Skip to main content
Run SWE-bench evaluations in parallel using sandboxes on CoreWeave. This guide is for ML practitioners and researchers who want to evaluate language model code-fixing performance at scale. By the end, you have a working setup that runs SWE-bench evaluations concurrently across many CoreWeave sandboxes, with results written locally for analysis.

What this does

SWE-bench tests whether language models can fix real bugs in real repositories. Each task applies a patch, runs the test suite, and checks if the fix works. You can run SWE-bench locally with Docker, but your machine’s resources limit you. CoreWeave sandboxes let you run evaluations at scale on CoreWeave infrastructure. Spin up dozens or hundreds of sandboxes concurrently without managing any of it yourself. The script pulls pre-built images from Epoch AI’s registry on GHCR, so no local Docker build step is needed.

Setup

Complete the following steps to install the required tools and configure authentication before running any evaluations.
  1. Install the Python SDK and evaluation dependencies:
    uv pip install cwsandbox swebench datasets
    
  2. Clone the repo for the example evaluation scripts:
    git clone https://github.com/coreweave/cwsandbox-client.git
    cd cwsandbox-client
    
  3. Set your CWSANDBOX_API_KEY to a CoreWeave API access token for authentication. Replace [ACCESS-TOKEN] with your CoreWeave API access token:
    export CWSANDBOX_API_KEY="[ACCESS-TOKEN]"
    

Quick start

Before you scale up, start with a single-instance run to confirm your environment, credentials, and network access to GHCR all work.

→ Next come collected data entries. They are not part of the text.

-- ==== Sys2Proof/Syntax.lean ====
section
/-! DEFINITION. The commands of the SK32: one constructor per row of spec/opcode_table.json, and the operands that
reach the controller from outside with a command.

A row that serves a request takes no operand for the request's own fields: the frame that carries them waits in
the receive buffer, and serving it begins by taking it from there (R154).  What a command does carry is what only
the world outside the modelled state decides: the bytes on a port, the outcome of a cryptographic check (00_scope:
"each such check passes or fails"), and, where the manual lets two events be taken in either order, the order. -/

namespace Sys2Proof

/-- What the tag of a time claim was computed over: the claimed time, the site number and the authority's
fingerprint (R7). -/
structure ClaimTag where
  /-- The authority fingerprint under which the tag verifies. -/
  authority : Fingerprint
  /-- The site number the tag covers. -/
  site : BitVec 16
  /-- The claimed time the tag covers. -/
  time : Nat
  deriving DecidableEq, Repr

/-- What the distributor's tag of a delivery was computed over: the bytes before the tag, and the unwrap identity
(R44). -/
structure BundleTag where
  /-- The unwrap identity under which the tag verifies. -/
  identity : Fingerprint
  /-- The bytes of the body before the tag. -/
  covered : List Byte
  deriving DecidableEq, Repr

/-- What the tag of a revocation order was computed over: its four fields, and the authority's fingerprint (R74). -/
structure OrderTag where
  /-- The authority fingerprint under which the tag verifies. -/
  authority : Fingerprint
  /-- The bytes of target kind, id, mode and until. -/
  covered : List Byte
  deriving DecidableEq, Repr

/-- The two sweeps of one tick or claim are two events at two blocks, and either may be taken first (R68). -/
inductive SweepOrder where
  /-- The Keyring's window sweep is taken first. -/
  | windowFirst
  /-- The Lane Controller's stop-time sweep is taken first. -/
  | stopTimeFirst
  deriving DecidableEq, Repr

/-- How much of a tick one TICK command takes.  A tick is one event at the Part Clock, and the passes it triggers
are separate events at other blocks, between which another event may fall (R3, R68, R125). -/
inductive TickPart where
  /-- The tick with the three passes it triggers, nothing falling between. -/
  | whole (order : SweepOrder)
  /-- The Part Clock's own event alone; the passes it triggers become due. -/
  | clockOnly
  /-- The revocation expiry pass that a tick has made due (R82). -/
  | expiryPass
  /-- The window sweep that a tick has made due (R58). -/
  | windowSweep
  /-- The stop-time sweep that a tick has made due (R110). -/
  | stopTimeSweep
  deriving DecidableEq, Repr

/-- How far the margin's part of stage 3 of a start-up has got (R173): the window sweep reads the evaluation, so it is
never ahead of it. -/
inductive JudgedSoFar where
  /-- The POWER_UP evaluation has not been made. -/
  | nothing
  /-- The evaluation has been made, the window sweep not. -/
  | evaluated
  /-- The evaluation and the window sweep have been made. -/
  | swept
  deriving DecidableEq, Repr

/-- How far a start-up gets before main power is lost again, if it is (R172, R173). -/
inductive StartUpRun where
  /-- The start-up completes and the controller begins operation. -/
  | complete
  /-- Main power fails before the start-up's update of the retained domain. -/
  | cutBeforeUpdate
  /-- Main power fails after that update and before the controller begins operation.  In stage 3 the evaluation and
  the window sweep had got as far as `judged`, and the expiry pass had been made or not; each reached the domain by
  itself.  Where there is no stage 3 to speak of (R174, or a clock in UNSET), neither operand says anything. -/
  | cutAfterUpdate (judged : JudgedSoFar) (expired : Bool)
  deriving DecidableEq, Repr

/-- The commands, one per row of the table, in the table's order. -/
inductive Instr where
  /-- SERIAL_FRAME (R150): bytes arrive on the serial line with no gap over 50 ms among them. -/
  | serialFrame (bytes : List Byte)
  /-- LAN_FRAME (R151): an Ethernet frame arrives, from its destination address to its check sequence inclusive;
  `checkPasses` is the outcome of the check sequence. -/
  | lanFrame (bytes : List Byte) (checkPasses : Bool)
  /-- SERIAL_BYTE_TIMEOUT (R150): more than 50 ms pass inside a serial frame. -/
  | serialByteTimeout
  /-- FRAME_SENT (R152): the oldest frame handed to transmit has been sent. -/
  | frameSent
  /-- UNKNOWN_KIND (R154): the link serves a request of unknown kind. -/
  | unknownKind
  /-- IDENTIFY (R170). -/
  | identify
  /-- PROVISION_WRITE (R167). -/
  | provisionWrite
  /-- PROVISION_FINALIZE (R168). -/
  | provisionFinalize
  /-- COLLECT (R158). -/
  | collect
  /-- DISMISS (R159). -/
  | dismiss
  /-- NOTICE_HOLD (R161). -/
  | noticeHold
  /-- RESTART (R163). -/
  | restart
  /-- RESTART_RESET (R163): the restart is taken. -/
  | restartReset
  /-- SITE_PARAMETER (R162). -/
  | siteParameter
  /-- TIME_CLAIM (R7): `tagOver` says what the claim's tag was computed over (`none`: over nothing that verifies). -/
  | timeClaim (tagOver : Option ClaimTag) (order : SweepOrder)
  /-- CLOCK_STATUS (R15). -/
  | clockStatus
  /-- SET_SHAPE (R31). -/
  | setShape
  /-- SET_TERM (R32). -/
  | setTerm
  /-- MARGIN_STATUS (R34). -/
  | marginStatus
  /-- DELIVER_BUNDLE (R42): `tagOver` says what the distributor's tag was computed over. -/
  | deliverBundle (tagOver : Option BundleTag)
  /-- BUNDLE_STATUS (R51). -/
  | bundleStatus
  /-- LIST_BUNDLES (R52). -/
  | listBundles
  /-- DELETE_BUNDLE (R53). -/
  | deleteBundle
  /-- REVOKE (R74): `tagOver` says what the authority's tag was computed over. -/
  | revoke (tagOver : Option OrderTag)
  /-- LIST_REVOCATIONS (R83). -/
  | listRevocations
  /-- ENGINE_STATUS (R95). -/
  | engineStatus
  /-- SYNC (R96). -/
  | sync
  /-- BIND_SCREEN (R103). -/
  | bindScreen
  /-- UNBIND_SCREEN (R105). -/
  | unbindScreen
  /-- SET_BIAS (R105). -/
  | setBias
  /-- OPEN_SCREENING (R107). -/
  | openScreening
  /-- LANE_STATUS (R115). -/
  | laneStatus
  /-- END_SCREENING (R113). -/
  | endScreening
  /-- CLOSE_LANE (R114). -/
  | closeLane
  /-- FETCH_REEL (R125). -/
  | fetchReel
  /-- REEL_BEGIN (R128). -/
  | reelBegin
  /-- AMEND_SCREENING (R137). -/
  | amendScreening
  /-- FETCH_REPORT (R146). -/
  | fetchReport
  /-- TICK (R3). -/
  | tick (part : TickPart)
  /-- STALENESS_MINUTE (R5): the tick at which the minute countdown reaches 0. -/
  | stalenessMinute (order : SweepOrder)
  /-- REPLENISH (R6): the tick at which the replenish countdown reaches 0. -/
  | replenish (order : SweepOrder)
  /-- INTAKE_UNWRAP_COMPLETE (R48): `outcome` is the unwrapped reel key on pass, `none` on fail. -/
  | intakeUnwrapComplete (outcome : Option KeyMaterial)
  /-- REWRAP_COMPLETE (R122): `outcome` is the reel key wrapped under the link key on pass, `none` on fail. -/
  | rewrapComplete (outcome : Option WrappedReelKey)
  /-- BIND_COMPLETE (R104): `outcome` is the unwrapped link key on pass, `none` on fail. -/
  | bindComplete (outcome : Option KeyMaterial)
  /-- POWER_UP (R172): `checkMatches` is whether the retained domain's contents agree with its check value. -/
  | powerUp (checkMatches : Bool) (run : StartUpRun)
  /-- MAIN_POWER_LOSS (R16). -/
  | mainPowerLoss
  /-- BATTERY_SECOND (R171). -/
  | batterySecond
  /-- CELL_FAILED (R171). -/
  | cellFailed
  deriving DecidableEq, Repr

end Sys2Proof
end

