/-- A lane's record of one screening, from the open until CLOSE_LANE (section 7.2). -/
structure Screening where
  /-- State. -/
  status : LaneStatus
  /-- Feature id. -/
  featureId : Ident
  /-- Bundle slot. -/
  bundleSlot : SlotNo
  /-- Bundle id. -/
  bundleId : Ident
  /-- Start time. -/
  startTime : Nat
  /-- Planned end E. -/
  plannedEnd : Nat
  /-- Stop time H. -/
  stopTime : Nat
  /-- M_open. -/
  openMargin : Nat
  /-- First reel f. -/
  firstReel : Nat
  /-- Repeat total k. -/
  repeatTotal : Nat
  /-- Current cycle and current reel; the reel is 0 before the first begin (R119). -/
  current : Position
  /-- Reel slot X. -/
  slotX : ReelSlot
  /-- Reel slot Y. -/
  slotY : ReelSlot
  /-- Pending amendment. -/
  amendment : Option Amendment
  /-- Closing-notice flag. -/
  closingNotice : Bool
  /-- End cause and end time, once ENDED or FAULTED. -/
  ending : Option (EndCause × Nat)
  /-- Screening report. -/
  report : Report
  deriving DecidableEq, Repr

/-! ### Unwrap Engine -/

/-- What a job works on (R86, R87). -/
inductive JobItem where
  /-- The intake unwrap of one reel of the bundle in a keyring slot. -/
  | intake (slot : SlotNo) (reel : Nat)
  /-- The rewrap for one reel slot of a lane: the position and needed-by the slot holds. -/
  | rewrap (lane : LaneNo) (slot : SlotName) (position : Position) (neededBy : Nat)
  /-- The bind of one screen entry. -/
  | bind (screen : LaneNo)
  deriving DecidableEq, Repr

/-- A job (R87), and whether it belongs to the pending SYNC's snapshot (R96). -/
structure Job where
  /-- Kind, owner and item. -/
  item : JobItem
  /-- Whether the snapshot holds it. -/
  inSnapshot : Bool
  deriving DecidableEq, Repr

/-- What a job reads at its grant and the engine holds while it is in service (R86): an input is absent only where
the owner holds none. -/
inductive JobInputs where
  | intake (wrapped : Option WrappedReelKey) (identity : Option Fingerprint)
  | rewrap (reelKey : Option KeyMaterial) (linkKey : Option KeyMaterial)
  | bind (wrapped : Option WrappedLinkKey) (identity : Option Fingerprint)
  deriving DecidableEq, Repr

/-- The job in service (section 6.1). -/
structure ServiceJob where
  /-- The job. -/
  job : Job
  /-- The class it was granted at (R89). -/
  jobClass : Nat
  /-- Discard mark (R93). -/
  discard : Bool
  /-- The inputs it read at grant. -/
  inputs : JobInputs
  deriving DecidableEq, Repr

/-- The Unwrap Engine and Arbiter (section 6.1).  It is BUSY exactly while a job is in service (R86); the snapshot is
the set of jobs marked as belonging to it. -/
structure Engine where
  /-- The job in service. -/
  inService : Option ServiceJob
  /-- The queued jobs of every requester, oldest first. -/
  queued : List Job
  /-- The rotation rank of each requester (R91). -/
  ranks : Vector Nat 33
  deriving DecidableEq, Repr
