/-- The weight of an in-use term (R26): 0 when a shape it names is not in use, negated or not; otherwise the value of A,
or the smaller or the larger of the two values, where a negated value is 255 less the grade; so the same shape
negated against itself weighs at most 127 with AND and at least 128 with OR.  Every term of an evaluation sees the
grades of that evaluation. -/
def Obligations.WeightOfATerm : Prop :=
  (∀ (t : Term) (shapes : Vector Shape 8) (grades : Vector Nat 8),
    t.inUse = true → (∀ i : TableNo, grades[i] ≤ 255) →
      let value := fun a : Antecedent => if a.negate then 255 - grades[a.shape] else grades[a.shape]
      t.weight shapes grades ≤ 255 ∧
      ((shapes[t.a.shape].inUse = false ∨ ∃ b c, t.b = some (b, c) ∧ shapes[b.shape].inUse = false) →
        t.weight shapes grades = 0) ∧
      (shapes[t.a.shape].inUse = true → t.b = none → t.weight shapes grades = value t.a) ∧
      (∀ b, shapes[t.a.shape].inUse = true → shapes[b.shape].inUse = true → t.b = some (b, .and) →
        t.weight shapes grades = min (value t.a) (value b) ∧
          (b.shape = t.a.shape → b.negate = !t.a.negate → t.weight shapes grades ≤ 127)) ∧
      (∀ b, shapes[t.a.shape].inUse = true → shapes[b.shape].inUse = true → t.b = some (b, .or) →
        t.weight shapes grades = max (value t.a) (value b) ∧
          (b.shape = t.a.shape → b.negate = !t.a.negate → 128 ≤ t.weight shapes grades))) ∧
  ∀ (shapes : Vector Shape 8) (terms : Vector Term 8) (p : SiteParameters) (x1 x2 : Nat)
    (cause : EvalCause) (now : Nat) (i : TableNo),
    (evaluation shapes terms p x1 x2 cause now).weights[i] =
      terms[i].weight shapes (evaluation shapes terms p x1 x2 cause now).grades

/-- The raw margin and M of an evaluation (R27): W and P are the sums over the in-use terms, within 2,040 and 7,344,000;
with W above 0 the raw margin is P / W rounded down, between the smallest and the largest proposed margin among the
terms of non-zero weight; with W 0 it is the no-opinion margin, and the record notes it; M is the raw margin clamped
from the floor to 3,600, and no raw margin exceeds 3,600.  SITE_PARAMETER clamps floor and no-opinion margin to 0
through 3,600, and their defaults are 0 and 1,800. -/
def Obligations.RawMarginAndClamp : Prop :=
  (∀ s : State, MarginOk s → ∀ (x1 x2 : Nat) (cause : EvalCause) (now : Nat),
    let e := evaluation s.margin.shapes s.margin.terms s.params x1 x2 cause now
    let inUse := (List.finRange 8).filter fun i : TableNo => s.margin.terms[i].inUse
    e.weightSum = (inUse.map fun i : TableNo => e.weights[i]).sum ∧
    e.productSum = (inUse.map fun i : TableNo => e.weights[i] * s.margin.terms[i].proposed).sum ∧
    e.weightSum ≤ 2040 ∧ e.productSum ≤ 7344000 ∧
    (0 < e.weightSum →
      e.usedNoOpinion = false ∧ e.rawMargin = e.productSum / e.weightSum ∧
      (∃ i : TableNo, 0 < e.weights[i] ∧ s.margin.terms[i].proposed ≤ e.rawMargin) ∧
      ∃ i : TableNo, 0 < e.weights[i] ∧ e.rawMargin ≤ s.margin.terms[i].proposed) ∧
    (e.weightSum = 0 → e.usedNoOpinion = true ∧ e.rawMargin = s.params.noOpinion) ∧
    e.rawMargin ≤ 3600 ∧
    e.margin = (if e.rawMargin < s.params.marginFloor then s.params.marginFloor else e.rawMargin)) ∧
  (∀ (p : SiteParameters) (q : ParameterRequest) (v : Nat),
    (q.marginFloor = some v → (p.store q).marginFloor = if v ≤ 3600 then v else 3600) ∧
      (q.noOpinion = some v → (p.store q).noOpinion = if v ≤ 3600 then v else 3600)) ∧
  State.reset.params.marginFloor = 0 ∧ State.reset.params.noOpinion = 1800
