@[simp] theorem eraseKeys_link (slot : SlotNo) (b : Bundle) (after : Bundle → Bundle) (s : State) : (eraseKeys slot b after s).link = s.link :=
  by rw [eraseKeys_frame]

@[simp] theorem eraseKeys_due (slot : SlotNo) (b : Bundle) (after : Bundle → Bundle) (s : State) : (eraseKeys slot b after s).due = s.due :=
  by rw [eraseKeys_frame]

@[simp] theorem eraseKeys_pending (slot : SlotNo) (b : Bundle) (after : Bundle → Bundle) (s : State) : (eraseKeys slot b after s).pending = s.pending :=
  by rw [eraseKeys_frame]

theorem leaveQueue_frame (slot : SlotNo) (s : State) :
    leaveQueue slot s = { s with keyring := (leaveQueue slot s).keyring } :=
  rfl

theorem presentIntake_frame (s : State) :
    presentIntake s = { s with engine := (presentIntake s).engine } :=
  by
  unfold presentIntake
  split
  · rfl
  · split
    · rfl
    · split <;> rfl

@[simp] theorem presentIntake_powered (s : State) : (presentIntake s).powered = s.powered :=
  by rw [presentIntake_frame]

@[simp] theorem presentIntake_domain (s : State) : (presentIntake s).domain = s.domain :=
  by rw [presentIntake_frame]

@[simp] theorem presentIntake_clock (s : State) : (presentIntake s).clock = s.clock :=
  by rw [presentIntake_frame]

@[simp] theorem presentIntake_margin (s : State) : (presentIntake s).margin = s.margin :=
  by rw [presentIntake_frame]

@[simp] theorem presentIntake_params (s : State) : (presentIntake s).params = s.params :=
  by rw [presentIntake_frame]

@[simp] theorem presentIntake_keyring (s : State) : (presentIntake s).keyring = s.keyring :=
  by rw [presentIntake_frame]

@[simp] theorem presentIntake_revocations (s : State) : (presentIntake s).revocations = s.revocations :=
  by rw [presentIntake_frame]

@[simp] theorem presentIntake_screens (s : State) : (presentIntake s).screens = s.screens :=
  by rw [presentIntake_frame]

@[simp] theorem presentIntake_lanes (s : State) : (presentIntake s).lanes = s.lanes :=
  by rw [presentIntake_frame]

@[simp] theorem presentIntake_store (s : State) : (presentIntake s).store = s.store :=
  by rw [presentIntake_frame]

@[simp] theorem presentIntake_link (s : State) : (presentIntake s).link = s.link :=
  by rw [presentIntake_frame]

@[simp] theorem presentIntake_due (s : State) : (presentIntake s).due = s.due :=
  by rw [presentIntake_frame]

@[simp] theorem presentIntake_pending (s : State) : (presentIntake s).pending = s.pending :=
  by rw [presentIntake_frame]
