-- ==== Sys2Proof/Laws/Link.lean ====
section
/-! SUPPORT. What each shared operation leaves alone of the Message Link's session state: for an operation `op` that
touches the link, `op_link_frame` says which of its parts change, and the lemmas behind it read one untouched part each
through the operation. -/

namespace Sys2Proof.Machine

theorem bothSweeps_windowFirst (s : State) : bothSweeps .windowFirst s = stopTimeSweep (windowSweep s) := rfl

theorem bothSweeps_stopTimeFirst (s : State) : bothSweeps .stopTimeFirst s = windowSweep (stopTimeSweep s) := rfl

theorem handFrame_link_frame (role : FrameRole) (payload : List Byte) (s : State) :
    (handFrame role payload s).link = { s.link with transmit := (handFrame role payload s).link.transmit, sending := (handFrame role payload s).link.sending } :=
  by unfold handFrame; split <;> rfl

@[simp] theorem handFrame_link_latch (role : FrameRole) (payload : List Byte) (s : State) : (handFrame role payload s).link.latch = s.link.latch :=
  by rw [handFrame_link_frame]

@[simp] theorem handFrame_link_peer (role : FrameRole) (payload : List Byte) (s : State) : (handFrame role payload s).link.peer = s.link.peer :=
  by rw [handFrame_link_frame]

@[simp] theorem handFrame_link_serialHeld (role : FrameRole) (payload : List Byte) (s : State) : (handFrame role payload s).link.serialHeld = s.link.serialHeld :=
  by rw [handFrame_link_frame]

@[simp] theorem handFrame_link_receive (role : FrameRole) (payload : List Byte) (s : State) : (handFrame role payload s).link.receive = s.link.receive :=
  by rw [handFrame_link_frame]

@[simp] theorem handFrame_link_notices (role : FrameRole) (payload : List Byte) (s : State) : (handFrame role payload s).link.notices = s.link.notices :=
  by rw [handFrame_link_frame]

@[simp] theorem handFrame_link_startCause (role : FrameRole) (payload : List Byte) (s : State) : (handFrame role payload s).link.startCause = s.link.startCause :=
  by rw [handFrame_link_frame]

@[simp] theorem handFrame_link_armed (role : FrameRole) (payload : List Byte) (s : State) : (handFrame role payload s).link.armed = s.link.armed :=
  by rw [handFrame_link_frame]

@[simp] theorem handFrame_link_hold (role : FrameRole) (payload : List Byte) (s : State) : (handFrame role payload s).link.hold = s.link.hold :=
  by rw [handFrame_link_frame]

@[simp] theorem handFrame_link_cursor (role : FrameRole) (payload : List Byte) (s : State) : (handFrame role payload s).link.cursor = s.link.cursor :=
  by rw [handFrame_link_frame]

@[simp] theorem handFrame_link_pendingSync (role : FrameRole) (payload : List Byte) (s : State) : (handFrame role payload s).link.pendingSync = s.link.pendingSync :=
  by rw [handFrame_link_frame]

@[simp] theorem handFrame_link_restart (role : FrameRole) (payload : List Byte) (s : State) : (handFrame role payload s).link.restart = s.link.restart :=
  by rw [handFrame_link_frame]

theorem handReply_link_frame (role : FrameRole) (peer : Option Peer) (payload : List Byte) (s : State) :
    (handReply role peer payload s).link = { s.link with transmit := (handReply role peer payload s).link.transmit, sending := (handReply role peer payload s).link.sending } :=
  by unfold handReply; split <;> rfl

@[simp] theorem handReply_link_latch (role : FrameRole) (peer : Option Peer) (payload : List Byte) (s : State) : (handReply role peer payload s).link.latch = s.link.latch :=
  by rw [handReply_link_frame]

@[simp] theorem handReply_link_peer (role : FrameRole) (peer : Option Peer) (payload : List Byte) (s : State) : (handReply role peer payload s).link.peer = s.link.peer :=
  by rw [handReply_link_frame]

@[simp] theorem handReply_link_serialHeld (role : FrameRole) (peer : Option Peer) (payload : List Byte) (s : State) : (handReply role peer payload s).link.serialHeld = s.link.serialHeld :=
  by rw [handReply_link_frame]

@[simp] theorem handReply_link_receive (role : FrameRole) (peer : Option Peer) (payload : List Byte) (s : State) : (handReply role peer payload s).link.receive = s.link.receive :=
  by rw [handReply_link_frame]

@[simp] theorem handReply_link_notices (role : FrameRole) (peer : Option Peer) (payload : List Byte) (s : State) : (handReply role peer payload s).link.notices = s.link.notices :=
  by rw [handReply_link_frame]

@[simp] theorem handReply_link_startCause (role : FrameRole) (peer : Option Peer) (payload : List Byte) (s : State) : (handReply role peer payload s).link.startCause = s.link.startCause :=
  by rw [handReply_link_frame]

@[simp] theorem handReply_link_armed (role : FrameRole) (peer : Option Peer) (payload : List Byte) (s : State) : (handReply role peer payload s).link.armed = s.link.armed :=
  by rw [handReply_link_frame]

@[simp] theorem handReply_link_hold (role : FrameRole) (peer : Option Peer) (payload : List Byte) (s : State) : (handReply role peer payload s).link.hold = s.link.hold :=
  by rw [handReply_link_frame]

@[simp] theorem handReply_link_cursor (role : FrameRole) (peer : Option Peer) (payload : List Byte) (s : State) : (handReply role peer payload s).link.cursor = s.link.cursor :=
  by rw [handReply_link_frame]

@[simp] theorem handReply_link_pendingSync (role : FrameRole) (peer : Option Peer) (payload : List Byte) (s : State) : (handReply role peer payload s).link.pendingSync = s.link.pendingSync :=
  by rw [handReply_link_frame]

@[simp] theorem handReply_link_restart (role : FrameRole) (peer : Option Peer) (payload : List Byte) (s : State) : (handReply role peer payload s).link.restart = s.link.restart :=
  by rw [handReply_link_frame]

theorem answer_link_frame (r : Request) (status : Status) (body : List Byte) (s : State) :
    (answer r status body s).link = { s.link with transmit := (answer r status body s).link.transmit, sending := (answer r status body s).link.sending } :=
  handReply_link_frame ..

@[simp] theorem answer_link_latch (r : Request) (status : Status) (body : List Byte) (s : State) : (answer r status body s).link.latch = s.link.latch :=
  by rw [answer_link_frame]

@[simp] theorem answer_link_peer (r : Request) (status : Status) (body : List Byte) (s : State) : (answer r status body s).link.peer = s.link.peer :=
  by rw [answer_link_frame]

@[simp] theorem answer_link_serialHeld (r : Request) (status : Status) (body : List Byte) (s : State) : (answer r status body s).link.serialHeld = s.link.serialHeld :=
  by rw [answer_link_frame]

@[simp] theorem answer_link_receive (r : Request) (status : Status) (body : List Byte) (s : State) : (answer r status body s).link.receive = s.link.receive :=
  by rw [answer_link_frame]

@[simp] theorem answer_link_notices (r : Request) (status : Status) (body : List Byte) (s : State) : (answer r status body s).link.notices = s.link.notices :=
  by rw [answer_link_frame]

@[simp] theorem answer_link_startCause (r : Request) (status : Status) (body : List Byte) (s : State) : (answer r status body s).link.startCause = s.link.startCause :=
  by rw [answer_link_frame]

@[simp] theorem answer_link_armed (r : Request) (status : Status) (body : List Byte) (s : State) : (answer r status body s).link.armed = s.link.armed :=
  by rw [answer_link_frame]

@[simp] theorem answer_link_hold (r : Request) (status : Status) (body : List Byte) (s : State) : (answer r status body s).link.hold = s.link.hold :=
  by rw [answer_link_frame]

@[simp] theorem answer_link_cursor (r : Request) (status : Status) (body : List Byte) (s : State) : (answer r status body s).link.cursor = s.link.cursor :=
  by rw [answer_link_frame]

@[simp] theorem answer_link_pendingSync (r : Request) (status : Status) (body : List Byte) (s : State) : (answer r status body s).link.pendingSync = s.link.pendingSync :=
  by rw [answer_link_frame]

@[simp] theorem answer_link_restart (r : Request) (status : Status) (body : List Byte) (s : State) : (answer r status body s).link.restart = s.link.restart :=
  by rw [answer_link_frame]

theorem judgeAttention_link_frame (s : State) :
    (judgeAttention s).link = { s.link with transmit := (judgeAttention s).link.transmit, sending := (judgeAttention s).link.sending, armed := (judgeAttention s).link.armed } :=
  by
  unfold judgeAttention
  split
  · rw [handFrame_link_frame]
  · rfl

@[simp] theorem judgeAttention_link_latch (s : State) : (judgeAttention s).link.latch = s.link.latch :=
  by rw [judgeAttention_link_frame]

@[simp] theorem judgeAttention_link_peer (s : State) : (judgeAttention s).link.peer = s.link.peer :=
  by rw [judgeAttention_link_frame]

@[simp] theorem judgeAttention_link_serialHeld (s : State) : (judgeAttention s).link.serialHeld = s.link.serialHeld :=
  by rw [judgeAttention_link_frame]

@[simp] theorem judgeAttention_link_receive (s : State) : (judgeAttention s).link.receive = s.link.receive :=
  by rw [judgeAttention_link_frame]

@[simp] theorem judgeAttention_link_notices (s : State) : (judgeAttention s).link.notices = s.link.notices :=
  by rw [judgeAttention_link_frame]

@[simp] theorem judgeAttention_link_startCause (s : State) : (judgeAttention s).link.startCause = s.link.startCause :=
  by rw [judgeAttention_link_frame]

@[simp] theorem judgeAttention_link_hold (s : State) : (judgeAttention s).link.hold = s.link.hold :=
  by rw [judgeAttention_link_frame]

@[simp] theorem judgeAttention_link_cursor (s : State) : (judgeAttention s).link.cursor = s.link.cursor :=
  by rw [judgeAttention_link_frame]

@[simp] theorem judgeAttention_link_pendingSync (s : State) : (judgeAttention s).link.pendingSync = s.link.pendingSync :=
  by rw [judgeAttention_link_frame]

@[simp] theorem judgeAttention_link_restart (s : State) : (judgeAttention s).link.restart = s.link.restart :=
  by rw [judgeAttention_link_frame]

theorem addNotice_link_frame (n : Notice) (s : State) :
    (addNotice n s).link = { s.link with notices := (addNotice n s).link.notices } :=
  rfl

theorem post_link_frame (n : Notice) (s : State) :
    (post n s).link = { s.link with transmit := (post n s).link.transmit, sending := (post n s).link.sending, notices := (post n s).link.notices, armed := (post n s).link.armed } :=
  by
  unfold post
  split
  · rw [judgeAttention_link_frame]; rfl
  · rfl

@[simp] theorem post_link_latch (n : Notice) (s : State) : (post n s).link.latch = s.link.latch :=
  by rw [post_link_frame]

@[simp] theorem post_link_peer (n : Notice) (s : State) : (post n s).link.peer = s.link.peer :=
  by rw [post_link_frame]
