-- ==== Sys2Proof/WellFormed.lean ====
section
/-! DEFINITION. Which commands the world outside can form: the operands' own limits.  The meanings are total and do
not rely on these checks. -/

namespace Sys2Proof

/-- The operands are ones that the outside can produce: bytes arrive in a SERIAL_FRAME, and a tag covers a frame's
body, which is at most 1,398 bytes (R150: the payload is at most 1,400, two of them kind and tag). A claimed time
fits in its four bytes (R7). -/
def Instr.wf : Instr → Bool
  | .serialFrame bytes => !bytes.isEmpty
  | .lanFrame bytes _ => !bytes.isEmpty
  | .timeClaim (some tg) _ => decide (tg.time ≤ Config.timeMax)
  | .deliverBundle (some tg) => decide (tg.covered.length + 2 ≤ Config.payloadMax)
  | .revoke (some tg) => decide (tg.covered.length = 14)
  | _ => true

end Sys2Proof
end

The gold option uses the known-correct fix from the dataset:
uv run python examples/swebench/run_evaluation.py \
    --predictions-path gold \
    --instance-ids astropy__astropy-12907 \
    --run-id test
This run passes, confirming that your sandbox can pull the image, apply the patch, and run the test suite end to end.

Run in parallel

Run multiple instances at once:
uv run python examples/swebench/run_evaluation.py \
    --predictions-path gold \
    --instance-ids \
        astropy__astropy-12907 \
        django__django-11039 \
        django__django-11099 \
        django__django-11283 \
        matplotlib__matplotlib-23476 \
        scikit-learn__scikit-learn-13142 \
        sympy__sympy-13031 \
        sympy__sympy-13647 \
    --run-id parallel-test \
    --max-workers 8
This command spins up eight sandboxes and runs them concurrently. All pass because gold patches are the correct fixes.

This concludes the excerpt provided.